Хочу порадовать игрою
Тебя, о милый друг! И ты,
В замену хладной пустоты,
С улыбкой, дружеству пристойной,
Глас лиры тихий и нестройный
Прочтешь и скажешь про себя:
«Его трудов виновник я!»
Так точно, друг, мечты младые
И чувств волненье ты впервые
Во мне, как ангел, разгадал.
Ты, помнишь, раз сказал: «Рассей
С души туман непросвещенья,
И на крылах воображенья
Лети к Парнасу поскорей!»
Совету милого послушный,
Я дух изящностью питал,
Потом, с подругою воздушной,
Нашедши лиру, петь начал:
Потом в час лени молчаливой
Я рано полюбил покой,
Приют избушки некрасивой
И разноцветный садик мой…
 

Кашкин оказал сильную поддержку Кольцову. В течение пяти лет (1825–1829) поэт пользовался правом безвозмездно брать книги из его библиотеки. В это время он познакомился с произведениями Жуковского, Дельвига, Козлова, Пушкина, которые произвели на него, несомненно, более сильное впечатление, чем поэты XVIII века. Тогда же сказалось и подражание Кольцова этим новым образцам.

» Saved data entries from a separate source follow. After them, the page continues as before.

-- ==== Sys2Proof/Tests/Slice0.lean ====
section
/-! SUPPORT. Tests. Every expected value is a row of spec/95_test_vectors.md or 96_derived_vectors.md, or is read from
the rule named; the `witness_` theorems show states and operands that meet the hypotheses of the statements. -/

namespace Sys2Proof.Tests

open Sys2Proof Sys2Proof.Machine

/-! ## Helpers -/

/-- The state an outcome answers. -/
def after (o : Host.Outcome State Fault Refusal) : Option State :=
  match o with
  | .next t => some t
  | .fault _ => none
  | .refused _ => none

/-- The newest response after an outcome. -/
def answer (o : Host.Outcome State Fault Refusal) : Option ResponseWord := (after o).bind (·.responses.getLast?)

/-- The constants C0 to C3: the words after INIT with the key of sixteen zero bytes. -/
def wordsZ : Words := ⟨0x736f6d6570736575#64, 0x646f72616e646f6d#64, 0x6c7967656e657261#64, 0x7465646279746573#64⟩

/-- The words after INIT with the key 00 01 … 0f. -/
def wordsK : Words := ⟨0x7469686173716475#64, 0x6b617f6d656e6665#64, 0x6b7f62616d677361#64, 0x7b6b696e727e6c7b#64⟩

/-- A core in the middle of a message. -/
def absorbing (v : Words) (c d len : Byte) (buf : Word) : State :=
  { State.reset with v := v, cr := c, fr := d, len := len, buf := buf, phase := .absorbing }

/-- A core after FINAL: the end of program P1. -/
def finalized : State :=
  { State.reset with
    v := ⟨0xef8d4581a9d137e2#64, 0x545fd627b2ed78be#64, 0x1af5eade38482871#64, 0x70dcde1a36783401#64⟩
    cr := 1#8, fr := 3#8, phase := .finalized, digest := 0xd1fba762150c532c#64 }

/-- A core with this word on its port. -/
def presented (cw : CommandWord) (s : State) : State := { s with inputs := [.command cw] }

/-- The keys of the vectors: Z, K and F. -/
def keyZ : List Byte := List.replicate 16 0#8
def keyF : List Byte := List.replicate 16 0xff#8
def keyK : List Byte := [0#8, 1#8, 2#8, 3#8, 4#8, 5#8, 6#8, 7#8] ++ [8#8, 9#8, 10#8, 11#8, 12#8, 13#8, 14#8, 15#8]

/-- The bytes of "siphash". -/
def msgSiphash : List Byte := [0x73#8, 0x69#8, 0x70#8, 0x68#8, 0x61#8, 0x73#8, 0x68#8]

/-- Buffers around a fresh core. -/
def system (key msg : List Byte) : System := ⟨State.reset, msg, key, []⟩

/-! ## WellFormed: each check refuses an ill-formed term -/

theorem smoke_reserved_opcode : CommandWord.wellFormed 0x08000000000000000000000000000000000000#152 = false := by
  decide
theorem smoke_format_z : CommandWord.wellFormed 0x07000000000000000000000000000000000001#152 = false := by decide
theorem smoke_format_z_top : CommandWord.wellFormed 0x00800000000000000000000000000000000000#152 = false := by decide
theorem smoke_format_b : CommandWord.wellFormed 0x02000000000000000000000000000000000100#152 = false := by decide
theorem smoke_format_w : CommandWord.wellFormed 0x03000000000000000000010000000000000000#152 = false := by decide
theorem smoke_format_k_has_no_check :
    CommandWord.wellFormed 0x01ffffffffffffffffffffffffffffffffffff#152 = true := by decide
theorem smoke_key_length_15 : (HashCall.mk (keyZ.drop 1) [] 1 3).wellFormed = false := by decide
theorem smoke_key_length_17 : (HashCall.mk (0#8 :: keyZ) [] 1 3).wellFormed = false := by decide
theorem smoke_count_c_256 : (HashCall.mk keyZ [] 256 3).wellFormed = false := by decide
theorem smoke_count_d_256 : (HashCall.mk keyZ [] 1 256).wellFormed = false := by decide
theorem smoke_call_255 : (HashCall.mk keyZ [] 255 255).wellFormed = true := by decide
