-- ==== Sys2Proof/Word.lean ====
section
/-! DEFINITION. The block's data types: bus words, bytes, nibbles, register offsets, and the two forms of the logo
(R2, R11, R14, and the types named at the head of 41_codec_datapath.md). -/

namespace Sys2Proof

/-- A 32-bit word of the register interface (R11). -/
abbrev Word := BitVec 32

/-- A byte: one RAW entry, or one byte of the blob memory (R33, R50). -/
abbrev Byte := BitVec 8

/-- A nibble: "a 4-bit unsigned value" (R14). -/
abbrev Nibble := BitVec 4

/-- A 12-bit byte offset of the register interface (R11, R51). -/
abbrev RegAddr := BitVec 12

/-- A 32-bit byte address of the blob port (R11, R50). -/
abbrev BlobAddr := BitVec 32

/-- A packed logo, `Bytes48`: 48 bytes indexed j (R33). -/
abbrev Raw := Vector Byte 48

/-- The 96 nibbles of a packed logo, `Nibbles96`, indexed k (R110). -/
abbrev Nibbles := Vector Nibble 96

/-- A pixel grid, `Grid`: 8 rows of 48 pixels, indexed [y][x]; true is on (R14, R34). -/
abbrev Grid := Vector (Vector Bool 48) 8

/-- The internal row vectors ROW[y] of R117: column x is bit x. -/
abbrev Rows := Vector (BitVec 48) 8

end Sys2Proof
end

Стихи, однако, долго не давались Кольцову. Первые его опыты, 1826–1827 годов, напечатанные в настоящем издании в приложениях, поражают своей нескладицей, неправильностью языка, вычурностью образов, даже отсутствием логической связи. Это еще ученические тетради, слабое подражание Дмитриеву, Жуковскому. Тем не менее, иногда заметен в них проблеск мысли, образа, гладкий стих. Для изучения истории творчества Кольцова эти черновые тетради – источник важный. Но уже к тому же 1827 году относится прекрасное стихотворение «Сирота», вслед за которым написаны стихотворение «Ровеснику» и песня «Если встречусь с тобой». В последней из них поэт уже отступал от формы и содержания тогдашних романсов. Последняя, однако, была присуща ему всегда; никогда не мог отрешиться от нее Кольцов, сделаться исключительно изобразителем наблюдаемой им народной жизни, чуждой прикрас и розового освещения, свойственного романсу.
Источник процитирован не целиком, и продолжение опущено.